Success snowballs for Snowy’s
With temperatures hovering around 90F, Snowy’s snowball stand in Hamilton is a popular place this summer.
Many customers take selfies with their iced treats, then send the photos to social media with the caption ‘look where I am’.
“When it’s hot and sunny, everyone wants a Snowy’s snowball,” owner and manager, Pamela Ingham, said.
A Galaxy Ball snowball with piña colada and ginger beer, is a particular favourite. But if you don’t like that one, there are 23 other flavours to try, including sugar free.
The snowball stand’s location in the city centre was a long held dream of Ms Ingham’s husband, Larry Ingham.
He started the business across the street from his bike shop, City Cycles, on North Street, in 1992. When Snowy’s got bigger it moved to Princess Street.
It then moved to Church Street in 2015, but soon after Mr Ingham developed multiple myeloma, an aggressive cancer that attacks plasma cells in the blood.
Ms Ingham had to close Snowy’s and her own massage therapy business A Therapeutic Touch, for several months to care for Mr Ingham.
He died in August 2016. Today she’s keeping his memory alive by running Snowy’s.
“He taught us so many things over the years,” she said. “Thank goodness I paid attention to the work behind the scenes. He even taught my mother Betty ‘Tiger’ Reid how to change the blades in the machines. He was a machinist by trade, so he knew how to do things that other people wouldn’t know how to do.”
The blades are essential to creating the fluffy snowball, Snowy’s is famous for. The business bills itself as having the fluffiest snowballs in the world.

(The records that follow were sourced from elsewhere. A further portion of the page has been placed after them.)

/-- One ring: the fields of its record (Table 7.3) and what the device keeps for it. -/
structure Ring where
  base : BitVec 17  -- BASE (07 R218)
  slotLog2 : BitVec 3  -- SLOT_LOG2 (07 R218)
  en : Bool  -- EN (07 R218)
  fwd : Bool  -- FWD (07 R218)
  nslots : BitVec 12  -- NSLOTS (07 R218)
  credits : BitVec 12  -- CREDITS (07 R218, R225)
  head : BitVec 12  -- HEAD (07 R218)
  headWrap : Bool  -- HEAD_WRAP (07 R218)
  tail : BitVec 12  -- TAIL (07 R218)
  tailWrap : Bool  -- TAIL_WRAP (07 R218)
  fwdCore : BitVec 17  -- FWD_CORE (07 R218)
  fwdRing : BitVec 4  -- FWD_RING (07 R218)
  slots : List Slot  -- slots not free, in ring order from HEAD (07 R220-R223)
  writer : Option Nat  -- operation writing the ring; 16 while the control core holds an allocated slot (07 R224)
  reader : Option Nat  -- operation consuming the ring (07 R224)
  window : Nat  -- number of the 3,200 ns window of device time that its counts belong to (08 R268)
  windowBytes : Nat  -- bytes released in the current 3,200 ns window (08 R268)
  lastBytes : Nat  -- B, count of the last complete window (08 R268)
  farFilled : Nat  -- F last reported by the target of a forward ring (08 R268)
  farBytes : Nat  -- B last reported by the target (08 R268)
  dueSlots : List (Half × List Byte × Bool)  -- slots that a halted writer had formed and that wait for a free slot: tag, bytes, poisoned data (03 R83)
  fwdSent : Nat  -- bytes of its oldest slot that the forwarder has sent (08 R254)
  poisonDue : Option Half  -- tag of a poison slot that ends a terminated writer's slots and waits for a free slot (08 R279)
  deriving DecidableEq, Repr

/-- Ring at reset. -/
def Ring.init : Ring :=
  { base := 0,
    slotLog2 := 0,
    en := false,
    fwd := false,
    nslots := 0,
    credits := 0,
    head := 0,
    headWrap := false,
    tail := 0,
    tailWrap := false,
    fwdCore := 0,
    fwdRing := 0,
    slots := [],
    writer := none,
    reader := none,
    window := 0,
    windowBytes := 0,
    lastBytes := 0,
    farFilled := 0,
    farBytes := 0,
    dueSlots := [],
    fwdSent := 0,
    poisonDue := none }

/-- A scoreboard entry (R229, R231). -/
structure SbEntry where
  line : BitVec 12  -- first line (07 R229)
  count : BitVec 12  -- lines minus 1 (07 R229)
  write : Bool  -- kind (07 R229)
  op : Nat  -- owning operation (07 R229)
  mark : Nat  -- progress mark, a byte address (07 R231)
  asc : Bool  -- its operation writes it in ascending order (07 R231)
  early : Bool  -- its operation uses it in its prologues only (07 R232)
  deriving DecidableEq, Repr

/-- SbEntry at reset. -/
def SbEntry.init : SbEntry :=
  { line := 0,
    count := 0,
    write := false,
    op := 0,
    mark := 0,
    asc := false,
    early := false }

/-- Numeric conditions met by a piece of work (R65, R66). -/
structure Ev where
  sat : Nat  -- saturated elements (02 R39, R40)
  ovf : Nat  -- overflowed elements (02 R42)
  nonfinite : Nat  -- output elements affected by a non-finite input (02 R43)
  nan : Bool  -- an output was the NaN or a NaN was quantised (02 R43)
  empty : Nat  -- reductions over nothing (02 R61)
  growth : Bool  -- a coefficient above 1 in magnitude was applied (02 R64)
  deriving DecidableEq, Repr

/-- Ev at reset. -/
def Ev.init : Ev :=
  { sat := 0,
    ovf := 0,
    nonfinite := 0,
    nan := false,
    empty := 0,
    growth := false }

/-- An operation in flight on a core (R240), with its descriptor as read at issue. -/
structure Op where
  id : Nat  -- operation id 0-15 (07 R240)
  serial : Nat  -- number of the issue, by which its chain credits return to it (08 R274)
  unit : BitVec 3  -- 0 ME 1 EC 2 GP 3 attention 4 DMA 5 FILL 6 COPY (07 Table 7.9)
  desc : List Word  -- descriptor words read at issue (07 R230)
  pro : List Word  -- prologue chain descriptor (03 R94)
  epi : List Word  -- epilogue chain descriptor (03 R94)
  regs : List Word  -- registers as they stood at issue (04 R118)
  tok : Option (BitVec 12 × DWord × BitVec 8)  -- stream, chunk and layer the operation works for (09 R299)
  ctx : BitVec 1  -- issuing context (07 R248)
  pos : Nat  -- work done: tiles drained, lane groups written, positions or requests sent (03 R77)
  ended : Bool  -- the last output is written (07 R240)
  suspended : Option Nat  -- FAULT_ID it waits on (1,024: waits for a free entry) (08 R276)
  replay : List Nat  -- requests to send again after a resume, in transfer order (08 R277)
  undone : List (Nat × Nat × Nat × Bool)  -- requests that met a translation fault: position, kind, address, write (08 R276)
  halting : Option (Nat × Nat)  -- cause and position of a halt that waits for the requests in flight (08 R279)
  members : List (BitVec 17 × BitVec 4)  -- members of a weight chain, as read at issue (08 R272)
  owed : List Nat  -- chain members that are still to receive a poison slot (08 R279)
  slotFill : Table (Nat × Nat)  -- slots begun in the destination ring, by sequence number: slot index and bytes delivered (08 R261)
  chainFill : Table (Nat × Bool × List Byte)  -- chain slots begun, by sequence number: bytes delivered, poison mark, bytes (08 R273)
  nextTags : Table Half  -- tag that the next slot of each ring it writes would carry (07 R222)
  ev : Ev  -- conditions met so far (02 R65)
  tensors : List (Nat × Nat)  -- (saturated, elements) of each tensor it quantised (02 R68)
  results : List Word  -- reduction results of an EC operation (04 R129)
  counters : List Nat  -- chain credit counters, one a member (08 R274)
  farDry : List (Nat × Nat)  -- F and B last reported by each member with a credit (08 R268)
  idxRead : Nat  -- index slots taken whose indices have all been used (08 R265)
  partials : List (Nat × List Word)  -- partial records received, by leaf (06 R187)
  stat : List (Nat × Nat × List Int)  -- statistic registers: row tile, partials added, per-row sums (03 R98, R99)
  poison : Bool  -- it has read a byte under a set poison bit (11 R365)
  inBuf : List (Nat × List Byte)  -- bytes consumed from each ring it reads (07 R223)
  inTags : List (Nat × Nat × List (Option Half))  -- ring, slot size and tags of the slots consumed; none for a poison slot (03 R85, 08 R280)
  part : List (Nat × List Byte)  -- bytes of the slot being written, by ring (07 R221)
  seqs : List (Nat × Nat)  -- slots begun so far in each ring it writes (07 R222)
  outBuf : List (Nat × Half × List Byte)  -- slots formed that wait for a free slot: ring, tag, bytes (07 R221)
  opened : List (Nat × Nat)  -- slot of each ring it writes that it has begun and not yet filled: ring, slot index (07 R221)
  chainOut : Nat  -- number of the chained pair whose producer it is, 0 for none (03 R101)
  chainIn : Nat  -- number of the chained pair whose consumer it is, 0 for none (03 R101)
  held : List (List Word)  -- values of the open block of each row of the tile, held by CVT (03 R97)
  rowOut : List (List Byte)  -- output rows of the row tile that go to a ring, in row order (07 R222)
  sums : List (Option (Int × Int))  -- S1 and S2 of each row of the row tile (03 R98)
  proRows : List (List Byte × List Byte)  -- codes and scales of the row tile's rows after the prologue (03 R79)
  ords : List Nat  -- ordinals of the tensors it quantises (log entry 15) (02 R68)
  express : Bool  -- its token's EXPRESS bit (04 R143)
  wideFmt : BitVec 2  -- format its layer runs in, beyond as built (02 R69)
  deriving DecidableEq, Repr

“Years ago, my husband really begged me to join him and do Snowy’s full time,” Ms Ingham said. “I started off doing just a bit, then I went to part time with them. Then when he got sick I took over. We would be on the phone together, Facetiming.”
Now she runs Snowy’s and A Therapeutic Touch.
“I am still paying off my husband’s medical bills,” she said.
What keeps her going is passion, pure and simple.
“I’m a people person,” she said. “I love seeing the smile on people’s faces. People light up.”
She tries not to focus on what their competition is doing.
“We just do the best we can, and put our whole heart and soul into it,” she said. “That takes a lot of work behind the scenes. I think one of the key things is customer service. We always meet customers with a greeting. We don’t know what they have been through during the day. We enjoy working with them. In the summer there is music playing in Wesley Square and they sit up around us. It is a wholesome, family atmosphere.”
She thinks snowball syrup might run in her veins.
“My family in St George’s ran Reid’s Restaurant,” Ms Ingham said. “My auntie, Sheila Reid, used to make her own syrup back in the day, and my husband used to go down to St George’s and enjoy her snowballs when he was little.” She likes to think that maybe that early experience inspired him to go into snowballs later.
As a small-business owner her biggest challenge is finding the right staff.
“It is seasonal work so it is hard to find someone who will start at the time it starts, because everyone is in school,” she said.
She prefers to hire college students because their schedule better suits Snowy’s.
“I will start working here a bit more when one of my staff leaves to go to the Bermuda College,” she said.
But what about the winter months?
“Snowballs are definitely seasonable,” Ms Ingham said.
She’s now considering changing the business in the winter months to a vegan food stand. At the moment, she is going through the approvals process, and getting a menu together.
Snowy’s is open Sunday to Friday from 11am to 6pm and Wednesday evenings during Harbour Night.
“I really want to thank my staff members who really helped me through some tough times,” she said. “That includes Kaelin Cox, Matthew de Frias, and Jordan DeCosta, my mother, and my niece Tianny Butterfield who helps at Harbour Nights.”